Microsoft Azure Storage is evolving and scaling its product to power mission-critical workloads across AI, analytics, and enterprise data. The security, reliability, and performance of the storage front-end layer are becoming increasingly critical due to exponential growth in data, models, and compute. The Azure Storage Front End Security Platform team is building a platform to protect and accelerate every API call across Azure Storage, ensuring the trust and safety of data fueling AI workloads.
Requirements
- coding in languages including, but not limited to, C, C++, C-Sharp, OR Java, JavaScript, or Python
- experience with distributed systems and large-scale storage
- experience with multi-threaded or parallel programming
- Representational State Transfer (REST) Application Programming Interface (API) knowledge, including understanding the difference between a POST and a PATCH and the reasons for Hypertext Transfer Protocol (HTTP) status codes 409 and 412.
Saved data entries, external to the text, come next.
/-- An instruction stalls (R47); the domain that it wakes or waits for stays powered until it retires or refuses (R192). -/
def stallOn (c : CoreId) (i : Instr) (fetch : Bool) (f : Func) (s : State) : State :=
  let why := stallWhy i f s
  let s := if s.isReady f then warmSensor i f (wakeDomain f s) else s
  let k := s.core c
  s.setCore c { k with
    stall := some ⟨i, fetch, f, s.time.phys, s.time.clk, false, why⟩, resuming := false
    paused := k.paused || pausing s, woke := funcDomain f :: k.woke, wokeEnd := false }

/-- A read of flash stalls beside an operation (R456, R457). -/
def stallRead (c : CoreId) (i : Instr) (fetch : Bool) (off n : Nat) (s : State) : State :=
  let k := s.core c
  s.setCore c { k with
    stall := some ⟨i, fetch, .flash, s.time.phys, s.time.clk, false, .flashOp off n⟩, resuming := false
    paused := k.paused || pausing s, woke := funcDomain .flash :: k.woke, wokeEnd := false }

/-- The cycles of the stall are fill time (R457). -/
def StallWhy.fill : StallWhy → Bool
  | .flashOp _ _ => true
  | _ => false

/-- Long stalls are counted once each, when their length in clocks exceeds BUDGET × 16 (R48). -/
def longStall (s : State) (c : CoreId) : State :=
  match (s.core c).stall, (s.core c).inv with
  | some st, some i =>
    if st.why.fill = false ∧ st.long = false ∧ i.budget ≠ 0 ∧ i.budget.toNat * 16 < s.time.clk - st.startClk then
      let s := s.setCore c { s.core c with stall := some { st with long := true } }
      s.modTenant i.tenant (fun t => { t with nstall := satInc t.nstall })
    else s
  | _, _ => s

def longStalls (s : State) : State := [0, 1, 2, 3, 4].foldl longStall s

/-! ## SRAM with SECDED (R26) -/

/-- What a checked read of a word delivers: the word, whether it is poisoned, and the state with its counts. -/
structure RdRes where
  w : Word
  dbl : Bool
  s : State

/-- The error mark of the word at an address. -/
def eccAt (s : State) (a : Nat) : Option EccMark := s.ecc.find? (fun e => e.addr == a)

/-- The error mark that a read in this clock meets: a store of this clock is not seen yet (R25). -/
def eccSeen (s : State) (a : Nat) : Option EccMark :=
  match s.unseen.marks.find? (fun e => e.addr == a) with
  | some e => some e
  | none => eccAt s a

/-- The byte that a read in this clock finds (R25). -/
def byteSeen (s : State) (a : Nat) : Byte :=
  match s.unseen.bytes.find? (fun c => c.1 == a) with
  | some c => c.2
  | none => memGet s.mem a

/-- The word that a read in this clock finds: what the stores of this clock have replaced is still there (R25). -/
def wordSeen (s : State) (a : Nat) : Word :=
  match s.unseen.bytes with
  | [] => memWord s.mem a
  | _ :: _ => wordOfBytes ((List.range 4).map (fun k => byteSeen s (a + k)))

/-- The counters of R527 after a read that met a mark. -/
def countEcc (a : Nat) (e : EccMark) (s : State) : State :=
  let n := s.eccCnt
  { s with eccCnt :=
    if regionOf a = .code then
      (if e.dbl then { n with codeDbl := satInc n.codeDbl } else { n with codeCorr := satInc n.codeCorr })
    else if regionOf a = .data then
      (if e.dbl then { n with dataDbl := satInc n.dataDbl } else { n with dataCorr := satInc n.dataCorr })
    else n }

/-- A word of code or data SRAM read through its code (R26). -/
def readSram (a : Nat) (s : State) : RdRes :=
  let w := wordSeen s a
  match eccSeen s a with
  | none => ⟨w, false, s⟩
  | some e => ⟨if e.dbl then w ^^^ e.flips else w, e.dbl, countEcc a e s⟩

/-- Bytes written to memory; the words they fall in lose their error marks (R26). -/
def State.putBytes (s : State) (a : Nat) (bs : List Byte) : State :=
  { s with
    mem := memPuts s.mem a bs
    ecc := s.ecc.filter (fun e => !(e.addr + 3 ≥ a && e.addr < a + bs.length)) }

/-- A store: what it replaces stays visible until the next clock (R25). -/
def State.store (s : State) (a : Nat) (bs : List Byte) : State :=
  let u := s.unseen
  let old := ((List.range bs.length).map (fun k => (a + k, byteSeen s (a + k)))).filter
    (fun c => !u.bytes.any (fun d => d.1 == c.1))
  let marks := s.ecc.filter (fun e => decide (a ≤ e.addr + 3) && decide (e.addr < a + bs.length))
  { s.putBytes a bs with unseen := ⟨u.bytes ++ old, u.marks ++ marks⟩ }

/-- A word written. -/
def State.putWord (s : State) (a : Nat) (w : Word) : State := s.putBytes a (wordBytes w)

/-- A span of SRAM or comb buffer written with zero. -/
def State.zeroSpan (s : State) (a n : Nat) : State :=
  { s with mem := memZero s.mem a n, ecc := s.ecc.filter (fun e => !inSpan a n e.addr) }

/-- The bank of an SRAM word: four of 128 KiB in code SRAM, and bits [4:2] of the address in data SRAM (Table 1.4). -/
def sramBank (a : Nat) : List Nat :=
  match regionOf a with
  | .code => [(a - codeBase) / 0x20000]
  | .data => [4 + a / 4 % 8]
  | _ => []

/-- Cycles that accesses of a core to these banks wait in this clock: each loses once to every access of another core
to its bank in the clock, and waits one more in the clock of an assist change; waits of one clock overlap (R24, R179).
Of cores that collide, the one whose command comes first is served first (DESIGN CHOICE, log entry 103). -/
def sramWait (c : CoreId) (banks : List Nat) (s : State) : Nat :=
  let one (b : Nat) : Nat :=
    (s.bankUse.filter (fun u => u.1 != c && u.2 == b)).length + (if s.level.asClk = some s.time.clk then 1 else 0)
  banks.foldl (fun m b => max m (one b)) 0

/-- The accesses of this clock noted. -/
def useBanks (c : CoreId) (banks : List Nat) (s : State) : State :=
  { s with bankUse := s.bankUse ++ banks.map (fun b => (c, b)) }

/-- A parameter block read whole, counting its errors; the Bool is a double-bit error in any word (R60, R61). -/
def readBlock : Nat → Nat → State → Words × Bool × State
  | _, 0, s => ([], false, s)
  | a, n + 1, s =>
    let r := readSram a s
    let (ws, b, s') := readBlock (a + 4) n r.s
    (r.w :: ws, r.dbl || b, s')

/-- The address of a parameter block is word-aligned and lies in code or data SRAM (R59, order 2). T0 passes every
check of order 3 (R96), so for T0 the whole block is tested here (DESIGN CHOICE, log entry 60). -/
def blockOk (t : Tid) (a n : Nat) : Bool :=
  let len := if t = 0 then 4 * n else 1
  a % 4 == 0 && (spanIn codeBase codeSize a len || spanIn dataBase dataSize a len)

/-- A parameter block lies in the tenant's data or code windows (R59, order 3). -/
def blockMay (s : State) (t : Tid) (a n : Nat) : Bool :=
  inData s t a (4 * n) || inCodeSram s t a (4 * n)

/-! ## Instruction cache and flash reads (R23, R456) -/

/-- The cache set of a flash address: 64 KiB, 4 ways, 32-byte lines make 512 sets. -/
def cacheSet (a : Nat) : Fin 512 := ⟨(a / 32) % 512, Nat.mod_lt _ (by decide)⟩

/-- The tag of a flash address. -/
def cacheTag (a : Nat) : Nat := a / 16384

/-- A fetch through the cache: hit or miss, and the set with the line most recently used (R23). -/
def cacheTouch (a : Nat) (s : State) : Bool × State :=
  let set := vget s.icache (cacheSet a)
  let tag := cacheTag a
  let hit := set.contains tag
  (hit, { s with icache := vset s.icache (cacheSet a) ((tag :: set.filter (· != tag)).take 4) })

/-- Every cache line that overlaps a span of flash is invalidated (R458). -/
def cacheInval (a n : Nat) (s : State) : State :=
  { s with icache :=
      ⟨⟨mapIdxFrom (fun i set => set.filter (fun tag =>
          let line := tag * 16384 + i * 32
          !(decide (line < a + n) && decide (a < line + 32)))) 0 s.icache.toList⟩, by
        have h : ∀ (l : List (List Nat)) (k : Nat) (f : Nat → List Nat → List Nat),
            (mapIdxFrom f k l).length = l.length := by
          intro l; induction l with
          | nil => intro k f; rfl
          | cons x r ih => intro k f; simp [mapIdxFrom, ih]
        simp [h]⟩ }

/-- Fill count of a cache line (Table 2.4). -/
def fillClks (l : BitVec 2) : Nat := if l = 0 then 3 else if l = 1 then 12 else if l = 2 then 34 else 68

end Sys2Proof.Machine
end

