/-- A new invocation for the oldest pending event of a binding (R39, R40). -/
def startBinding (c : CoreId) (k : Nat) (s : State) : State :=
  match vgetD s.bindings k none with
  | none => s
  | some b =>
    match b.pend with
    | [] => s
    | e :: rest =>
      let s := { s with bindings := vsetD s.bindings k (some { b with pend := rest }) }
      s.setCore c { s.core c with
        regs := startRegs c b e
        inv := some ⟨b.tenant, some (finOf 256 k), b.serial, b.prio, b.coreSel, b.budget, 0, e.time, false, false, false⟩
        stall := none, resuming := false, paid := 0, goAt := startClk c e.clk s }

/-- A saved invocation resumed on a core (R42, R63); FL.CORE names the core it now runs on (Table 1.3). -/
def resumeSaved (c : CoreId) (k : Nat) (s : State) : State :=
  match vgetD s.ctx k none with
  | none => s
  | some sv =>
    let s := { s with ctx := vsetD s.ctx k none }
    s.setCore c { s.core c with
      regs := { sv.regs with fl := { sv.regs.fl with core := BitVec.ofNat 3 c.val } }
      inv := some sv.inv, stall := none, resuming := false, paid := 0, goAt := startClk c sv.since s }

/-- The READY bit of a core (Table 4.3). -/
def coreFunc (c : CoreId) : Func :=
  if c = 0 then .keeper else if c = 1 then .f0 else if c = 2 then .f1 else if c = 3 then .f2 else .f3

/-- Dispatch is on: the device runs, the core is ready and free, and neither sleep entry nor the orderly stop has
stopped it (Tables 6.8 and 7.5). -/
def canDispatch (s : State) (c : CoreId) : Bool :=
  s.running && s.isReady (coreFunc c) && (s.core c).inv.isNone && !(s.core c).paused && s.therm.stop.isNone &&
  (match s.sleep.entry with | some e => e.step == 0 | none => true)

/-- The invocation that a core takes next, host packets apart (R39). -/
def dispatchHandler (c : CoreId) (s : State) : State :=
  match selectFor s c with
  | none => s
  | some d => if d.pendingEv then startBinding c d.ix s else resumeSaved c d.ix s

/-! ## Budgets and quotas -/

/-- BUDGET_EXHAUSTED: the counted cycles have reached BUDGET × 16, and the boundary ends the invocation with
FLT_BUDGET (R46), or with FLT_QUOTA where both limits are due (R110). -/
def execBudgetExhausted (c : CoreId) (s : State) : Out :=
  .next (match (s.core c).inv with
    | some v =>
      if s.running = true ∧ (s.core c).stall = none ∧ (s.core c).paused = false ∧
          (s.core c).paid = 0 ∧ v.budget ≠ 0 ∧ v.budget.toNat * 16 ≤ v.used then boundary c s
      else s
    | none => s)

/-- A running invocation of a tenant that is at a boundary ends with FLT_QUOTA (R109). -/
def quotaEnd (t : Tid) (s : State) (c : CoreId) : State :=
  match (s.core c).inv with
  | some v =>
    if v.tenant = t ∧ v.quotaOut = true ∧ (s.core c).stall = none ∧ (s.core c).paused = false ∧ (s.core c).paid = 0 then
      boundary c s
    else s
  | none => s

/-- QUOTA_EXHAUSTED: the charged sum has reached the quota; running invocations end at their boundary (R109). -/
def execQuotaExhausted (t : Tid) (s : State) : Out :=
  .next (if s.running = true ∧ (s.tenant t).qout = true then [0, 1, 2, 3, 4].foldl (quotaEnd t) s else s)

/-- QUOTA_PERIOD: a period of the tenant has begun; QUSED and QOUT are cleared (R108, R109). -/
def execQuotaPeriod (t : Tid) (s : State) : Out :=
  .next (if s.running then rollPeriod t s else s)

/-! ## What a clock charges and ends -/

/-- One clock of a core: it charges the invocation that the core holds one cycle, unless it is paused, has not reached
its first instruction, or stalls otherwise than for a fill (R45, R108, R457); an invocation that is due to end at the
boundary where its core stands ends. -/
def clockCore (s : State) (c : CoreId) : State :=
  let k := s.core c
  match k.inv with
  | none => s
  | some v =>
    if k.paused = true ∨ s.time.clk < k.goAt then s
    else match k.stall with
      | some st => if st.why.fill then addCycles c 1 s else s
      | none =>
        if k.paid = 0 ∧ (v.stopped = true ∨ (dueFault v).isSome = true) then boundary c s
        else addCycles c 1 (s.setCore c { k with paid := k.paid + 1 })

/-- One clock of every core. -/
def clockCores (s : State) : State := ([0, 1, 2, 3, 4] : List CoreId).foldl clockCore s

end Sys2Proof.Machine
end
- excellence in software engineering practices, coding with a solid foundation in data structures and algorithms, strong testing, debugging, and analytical skills
- disciplined approach to reliability, performance, and architecture
- integrating cutting-edge technologies in identity federation, service-to-service trust, and role-based access control (RBAC) and attribute-based access control (ABAC).
Responsibilities
- Design and deliver the core services that make Azure Storage secure, performant, and AI-ready.
- Build and ship mission-critical features in the authentication, authorization, encryption, and network security layers that protect data for some of the world’s most important workloads — from enterprise data lakes to generative AI pipelines.
- Architect scalable, globally distributed systems that handle billions of secure API calls per day with microsecond-level latency and mission-critical reliability.
- Collaborate with security, AI, and infrastructure teams across Microsoft to co-design the next generation of intelligent storage front ends — enabling capabilities like fine-grained access control, vector-aware policy enforcement, and hardware-accelerated encryption for AI data paths.
- Push the boundaries of zero-trust cloud security by integrating cutting-edge technologies in identity federation, service-to-service trust, and role-based access control (RBAC) and attribute-based access control (ABAC).
- Design for 100× scale growth, with evolving patterns like real-time inference, retrieval-augmented generation (RAG), and distributed training — all built on a secure foundation.
- Acts as a Designated Responsible Individual (DRI) and guides other engineers by developing and following the playbook, working on call to monitor system/product/service for degradation, downtime, or interruptions, alerting stakeholders about status and initiates actions to restore system/product/service for simple and complex problems when appropriate.
Other
- Ability to meet Microsoft, customer and/or government security screening requirements are required for this role.
- Microsoft Cloud Background Check: This position will be required to pass the Microsoft Cloud Background Check upon hire/transfer and every two years thereafter.
- proven ability to plan, schedule, and deliver quality software
- personable and positive with high emotional intelligence
- driven to own cross-team initiatives and improvements to enhance Azure Storage.